There is not much of a change in seasons here, as compared to most other places in the country. In terms of weather patterns, autumn seems to be much the same as summer seems to be much the same as spring, which for most people seems to be a little depressing since fall is the apparent favorite season, and if there isn’t a sharp drop in temperature and falling of leaves and hot cider to be had, people might feel homesick for whatever part of the country they came from.
But what I noticed one recent Sunday evening when I was walking about in a residential neighbourhood was that there was a pervasive smell of fragrant things being burned, for the most part it seemed to be wood (good smelling wood at that, too), and occasionally I got whiffs of incense and once I think it might have been a scented candle, though since I was outside that seemed to be a little weird. Anyway I often go walking in these neighborhoods and I had never noticed any woodburning smell any time in the summer (and I didn’t walk much before summer). The temperature is almost identical to the summer, maybe it’s foggier more often now but really it’s all just the same thing.
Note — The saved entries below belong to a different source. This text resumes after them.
/-- Items of class STACK: entry 0 is the top (log 20). -/
def debugStack (q : Option Path) (item : Nat) : Option Nat :=
  let w := item % 128
  match (q.bind (fun q => q.stack[item / 128]?)) with
  | none => if w < 69 && item / 128 < 16 then some 0 else none
  | some (.split rid serial) => if w = 0 then some (serial % 2 ^ 16 * 2 ^ 6 + rid) else if w < 69 then some 0 else none
  | some (.defer rid deferred resume merged arrived reconv _ _) =>
    if w = 0 then some (2 ^ 63 + bit01 arrived * 2 ^ 62 + rid)
    else if w = 1 then some ((if arrived then reconv else resume).toNat % 2 ^ 64)
    else if w = 2 then some ((if arrived then reconv else resume).toNat / 2 ^ 64)
    else if w = 3 then some deferred.summary.toNat
    else if w < 36 then some (deferred.word (w - 4)).toNat
    else if w = 36 then some merged.summary.toNat
    else if w < 69 then some (merged.word (w - 37)).toNat
    else none

/-- Items of class REFINE: refinement k by age, its age rank k. -/
def debugRefine (q : Option Path) (item : Nat) : Option Nat :=
  if 24 ≤ item then none
  else match (q.bind (fun q => q.refinements[item / 3]?)) with
    | none => some 0
    | some r =>
      match item % 3 with
      | 0 => some (2 ^ 63 + item / 3 * 2 ^ 32 + r.reg % 1024)
      | 1 => some (uwrap 64 (r.jamb.lo (codeWidth r.reg)))
      | _ => some (uwrap 64 (r.jamb.hi (codeWidth r.reg)))

/-- The register code of a jamb item, when such a register exists. -/
def jambItem (w : Weave) (item : Nat) : Option Nat :=
  if item < w.vregs.length || (0x100 ≤ item && item < 0x100 + w.scount) then some item else none

/-- What DBGRD reads (R410); none for ITEM_BAD. -/
def debugRead (w : Weave) (serial sel : Nat) : Option Nat :=
  let item := selItem sel
  let p := selPath sel
  let q := w.path? p
  match selClass sel with
  | 0x00 => if item < w.vregs.length && selLane sel < w.laneCount then some (w.seenLane serial item (selLane sel)).toNat else none
  | 0x01 => if item < w.scount then some (w.seenScalar serial item).toNat else none
  | 0x02 => if item < 15 && selLane sel < w.laneCount then some ((w.seenPred serial item).word (selLane sel / 32)).toNat else none
  | 0x03 => if item < 2 * w.acount then some (bits (w.areg (item / 2)).toNat (64 * (item % 2) + 63) (64 * (item % 2))) else none
  | 0x04 => (jambItem w item).map (fun c => uwrap 64 ((w.jambOf p c).lo (codeWidth c)))
  | 0x05 => (jambItem w item).map (fun c => uwrap 64 ((w.jambOf p c).hi (codeWidth c)))
  | 0x06 => if item < w.vregs.length then some (w.tag item).code else none
  | 0x07 => debugRefine q item
  | 0x08 => debugPath w serial q item
  | 0x09 => debugStack q item
  | 0x0A =>
    (match item with
      | 0 => some w.mode.toNat
      | 1 => some w.role
      | 2 => some w.rng.toNat
      | 3 => some (bit01 w.matrixAbort)
      | 8 => some (w.id.record % 2 ^ 64)
      | 9 => some w.id.inst
      | 10 => some w.id.gen
      | n => if 4 ≤ n && n ≤ 7 then some ((w.hoops[n - 4]?).getD 0 % 2 ^ 64) else none)
  | 0x0B =>
    let k := parkedOf q
    let detail := ((k.map (fun (x : Parked) => x.detail.toNat)).getD 0)
    (match item with
      | 0 => some (bits detail 31 0)
      | 1 => some (bits detail 63 32)
      | 2 => some (bits detail 95 64)
      | 3 => some ((k.map (fun (x : Parked) => causeCode x.cause)).getD 0)
      | 4 => some ((k.map (fun (x : Parked) => x.token)).getD 0)
      | _ => none)
  | _ => none
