-- ==== Sys2Proof/Machine/Step.lean ====
section
/-! DEFINITION. One step of the module: the next move, and what settles after it. -/

namespace Sys2Proof.Machine

/-- A move carried out; with none, only time passes. -/
def runMove (m : Option Move) (s : State) : Host.Outcome State Fault Refusal :=
  match m with
  | some (.issue a) => runPath a s
  | some (.event i) => exec i s
  | none => .next s

/-- One step. -/
def step (s : State) : Host.Outcome State Fault Refusal :=
  match runMove s.nextMove.1 s.nextMove.2 with
  | .next t => .next (t.settle s.tick)
  | r => r

/-- Where `withFetchWord` puts the word: one 64 KiB page of context 0. -/
def fetchWordVa : Nat := 0x10000

/-- `s` with the instruction placed at the next fetch, as the launch of a weave would leave it (log 21): context 0
enabled on a booted module, with a table of five nodes (frames 1 to 5) and one leaf, the word's bytes in frame 6, an empty Farno range
table in frame 7, and a weave of 32 lanes in slot 0 of core 0 that issues next. -/
def State.withFetchWord (s : State) (nbits w : Nat) : State :=
  let pointer := fun (frame : Nat) => frame * 2 ^ 20 + 1
  let leaf := 6 * 2 ^ 20 + 1 * 2 ^ 9 + 0x69
  let write8 := fun (m : Memory) (pa v : Nat) => m.writeBytes pa (toBytes 8 v)
  let mem := write8 s.mem 0x10000 (pointer 2)
  let mem := write8 mem 0x20000 (pointer 3)
  let mem := write8 mem 0x30000 (pointer 4)
  let mem := write8 mem 0x40000 (pointer 5)
  let mem := write8 mem (0x50000 + 8 * (fetchWordVa / 65536)) leaf
  let mem := mem.writeBytes 0x60000 (toBytes 24 (w % 2 ^ nbits))
  let mem := mem.writeBytes 0x70000 (List.replicate 256 0)
  let s := { s with
    mem
    frames := Table.set s.frames 6 { shared := false, free := false, owner := 0 }
    quadTlbs := Table.erase s.quadTlbs 0
    cur := { core := 0, slot := 0, path := 0 }
    agenda := [.issue { core := 0, slot := 0, path := 0 }] }
  let s := s.setField bootBlock 19 0 (7 * 2 ^ 16 + 1)
  let s := s.setField (translationBlock 0) 52 52 1
  let s := s.setField (translationBlock 0) 35 0 1
  let s := s.setField (serviceBlock 0) 207 168 0x70
  let s := s.modifyDie 0 (fun d => { d with l3 := [] })
  let weave := Weave.blank { ctx := 0, record := 0, inst := 0, gen := 0 } 1 255 64 16 (BitVec.ofNat 72 fetchWordVa)
  s.modifyCore 0 (fun k => { k with
    tlb := [], walkAhead := [], fetch := []
    slots := Table.set k.slots 0 { weave with spadBytes := 65536, stashCount := 16 } })

end Sys2Proof.Machine
end

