/-- R222, R223, R217, R218: IADD, ISUB, IMUL, IMULH, IMAD, IMIN, IMAX, IABS and INEG run; the destination takes the
exact integer result, narrowed; nothing else changes. -/
def Obligations.IntegerArithmetic : Prop :=
  ArithmeticRuns .iadd [Fields.yOp, Fields.zOp] true (fun _ l => first l + second l)
  ∧ ArithmeticRuns .isub [Fields.yOp, Fields.zOp] true (fun _ l => first l - second l)
  ∧ ArithmeticRuns .imul [Fields.yOp, Fields.zOp] true (fun _ l => first l * second l)
  ∧ ArithmeticRuns .imulh [Fields.yOp, Fields.zOp] false (fun w l => first l * second l / (2 ^ w : Int))
  ∧ ArithmeticRuns .imad [Fields.yOp, Fields.zOp, Fields.wOp] true (fun _ l => first l * second l + third l)
  ∧ ArithmeticRuns .imin [Fields.yOp, Fields.zOp] false (fun _ l => min (first l) (second l))
  ∧ ArithmeticRuns .imax [Fields.yOp, Fields.zOp] false (fun _ l => max (first l) (second l))
  ∧ ArithmeticRuns .iabs [Fields.yOp] true (fun _ l => if first l < 0 then -first l else first l)
  ∧ ArithmeticRuns .ineg [Fields.yOp] true (fun _ l => -first l)

/-- A form that makes its destination's bits from its sources' bits: bit `i` is `bit w vs i`, and bits from the width
on are zero. -/
def Sys2Proof.BitsRun (mk : Fields → Instr) (srcs : List (Fields → Operand)) (tag : Tag)
    (bit : Fields → (w : Nat) → List Nat → (i : Nat) → Bool) : Prop :=
  ∀ f s e, Issuing (mk f) .none s e →
    ∃ t w', exec (mk f) s = .next t ∧ RegisterRun s e t w' (writtenBy f.xOp) ∧ Tagged e w' f.xOp tag
      ∧ ∃ val, Took e w' f.xOp val ∧ ∀ k, val k < 2 ^ f.xOp.width ∧ ∀ i, i < f.xOp.width →
          (val k).testBit i = bit f f.xOp.width (srcs.map (fun o => e.read f.xOp.width (o f) k)) i

def Sys2Proof.nat1 (l : List Nat) : Nat := (l[0]?).getD 0
def Sys2Proof.nat2 (l : List Nat) : Nat := (l[1]?).getD 0
def Sys2Proof.nat3 (l : List Nat) : Nat := (l[2]?).getD 0
def Sys2Proof.nat4 (l : List Nat) : Nat := (l[3]?).getD 0

/-- R226: AND, OR, XOR, ANDN, NOT, and the shifts SHL, SHR, SAR and ROT by the count's low 5 or 6 bits, bit by bit. -/
def Obligations.BitwiseAndShifts : Prop :=
  BitsRun .andB [Fields.yOp, Fields.zOp] .untyped (fun _ _ v i => (nat1 v).testBit i && (nat2 v).testBit i)
  ∧ BitsRun .orB [Fields.yOp, Fields.zOp] .untyped (fun _ _ v i => (nat1 v).testBit i || (nat2 v).testBit i)
  ∧ BitsRun .xorB [Fields.yOp, Fields.zOp] .untyped (fun _ _ v i => (nat1 v).testBit i ^^ (nat2 v).testBit i)
  ∧ BitsRun .andn [Fields.yOp, Fields.zOp] .untyped (fun _ _ v i => (nat1 v).testBit i && !(nat2 v).testBit i)
  ∧ BitsRun .notB [Fields.yOp] .untyped (fun _ _ v i => !(nat1 v).testBit i)
  ∧ BitsRun .shl [Fields.yOp, Fields.zOp] .untyped (fun _ w v i => decide (nat2 v % w ≤ i) && (nat1 v).testBit (i - nat2 v % w))
  ∧ BitsRun .shr [Fields.yOp, Fields.zOp] .untyped (fun _ w v i => (nat1 v).testBit (i + nat2 v % w))
  ∧ BitsRun .sar [Fields.yOp, Fields.zOp] .untyped (fun _ w v i => (nat1 v).testBit (min (i + nat2 v % w) (w - 1)))
  ∧ BitsRun .rot [Fields.yOp, Fields.zOp] .untyped (fun _ w v i => (nat1 v).testBit ((i + w - nat2 v % w) % w))

/-- R227: BFE takes `len` bits from `start` on, zero- or sign-extended; BFI puts the low `len` bits of its second source
there; BREV mirrors. A start and a length are the low 8 bits of their sources, a length above the width acts as it. -/
def Sys2Proof.BitFieldsSays : Prop :=
  BitsRun .bfe [Fields.yOp, Fields.zOp, Fields.wOp] .i32 (fun f w v i =>
    let start := nat2 v % 256
    let len := min (nat3 v % 256) w
    if i < len then (nat1 v).testBit (start + i)
    else f.it % 2 == 0 && len != 0 && (nat1 v).testBit (start + len - 1))
  ∧ BitsRun .bfi [Fields.xOp, Fields.yOp, Fields.zOp, Fields.wOp] .untyped (fun _ w v i =>
    let start := nat3 v % 256
    let len := min (nat4 v % 256) w
    if start ≤ i ∧ i < start + len then (nat2 v).testBit (i - start) else (nat1 v).testBit i)
  ∧ BitsRun .brev [Fields.yOp] .untyped (fun _ w v i => (nat1 v).testBit (w - 1 - i))

/-- R227: POPC counts the one bits of its source, CLZ the zero bits above its highest one bit. -/
def Sys2Proof.BitCountsSays : Prop :=
  (∀ f s e, Issuing (.popc f) .none s e →
    ∃ t w', exec (.popc f) s = .next t ∧ RegisterRun s e t w' (writtenBy f.xOp) ∧ Tagged e w' f.xOp .i32
      ∧ Took e w' f.xOp (fun k => ((List.range f.xOp.width).filter (fun i =>
          (e.read f.xOp.width f.yOp k).testBit i)).length))
  ∧ (∀ f s e, Issuing (.clz f) .none s e →
    ∃ t w', exec (.clz f) s = .next t ∧ RegisterRun s e t w' (writtenBy f.xOp) ∧ Tagged e w' f.xOp .i32
      ∧ ∃ val, Took e w' f.xOp val ∧ ∀ k,
          let v := e.read f.xOp.width f.yOp k
          if v = 0 then val k = f.xOp.width
          else val k < f.xOp.width ∧ 2 ^ (f.xOp.width - 1 - val k) ≤ v ∧ v < 2 ^ (f.xOp.width - val k))

/-- R228: LEA writes base + index · 2^n for the shift n, the low 6 bits of W; a scalar shift above 31 with a 32-bit
destination stops the path before any effect with FIELD_RESERVED (7, 7), where the word has no other defect. (That it is judged with the word, whatever the WAIT mask and the guard, is log 40.) -/
def Sys2Proof.LoadEffectiveAddressSays : Prop :=
  (∀ f s e, Issuing (.lea f) .none s e → TagOk e.w .i32 f.yOp → TagOk e.w .i32 f.zOp →
    ∃ t w', exec (.lea f) s = .next t ∧ RegisterRun s e t w' (writtenBy f.xOp) ∧ Tagged e w' f.xOp .i32
      ∧ ∃ val, Took e w' f.xOp val ∧ ∀ k, Narrowed f.xOp.width true false
          (e.readInt f.xOp.width f.yOp k + e.readInt f.xOp.width f.zOp k * 2 ^ (e.scalar f.wOp % 64)) (val k))
  ∧ (∀ f (s : State) w q m v, s.weave? s.cur.core s.cur.slot = some w → w.path? s.cur.path = some q → q.cond = .ready →
    q.haltRequest = false → q.captured = none → (∀ o ∈ w.ops, o.writes = []) → s.cur.isHinge = false →
    firstDefect (.lea f) s.present w.vregs.length w.scount w.acount = none →
    f.xOp.isS = false → f.wOp = .sreg m → w.sregs[m]? = some v → 31 < v.toNat % 64 →
    exec (.lea f) s = .next (s.trapPath s.cur (cause 7 7) (BitVec.ofNat 96 (4 * 2 ^ 9 + f.wN % 1024 * 2 ^ 12))
      (BitVec.ofNat 72 (q.pc.toNat + f.size))))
But people still were burning woods in their cozy half-million dollar homes.
I appreciated being able to smell the fires, and I think that appreciation was intensified by the fact that if I so much as strike a match in my room and they found out I’d get a ruler to the knuckles and a disapproving glare because I am a 12 year old in a Catholic boarding school.
I’ve found that not being able to live the way I want to live has made me think of the ways that I want to live. I’ve already started thinking of things I want to have in my apartment/house and the way I want it to be set up. But the real question: when I’m finally allowed to live on my own, will I appreciate it? And how long will that appreciation last?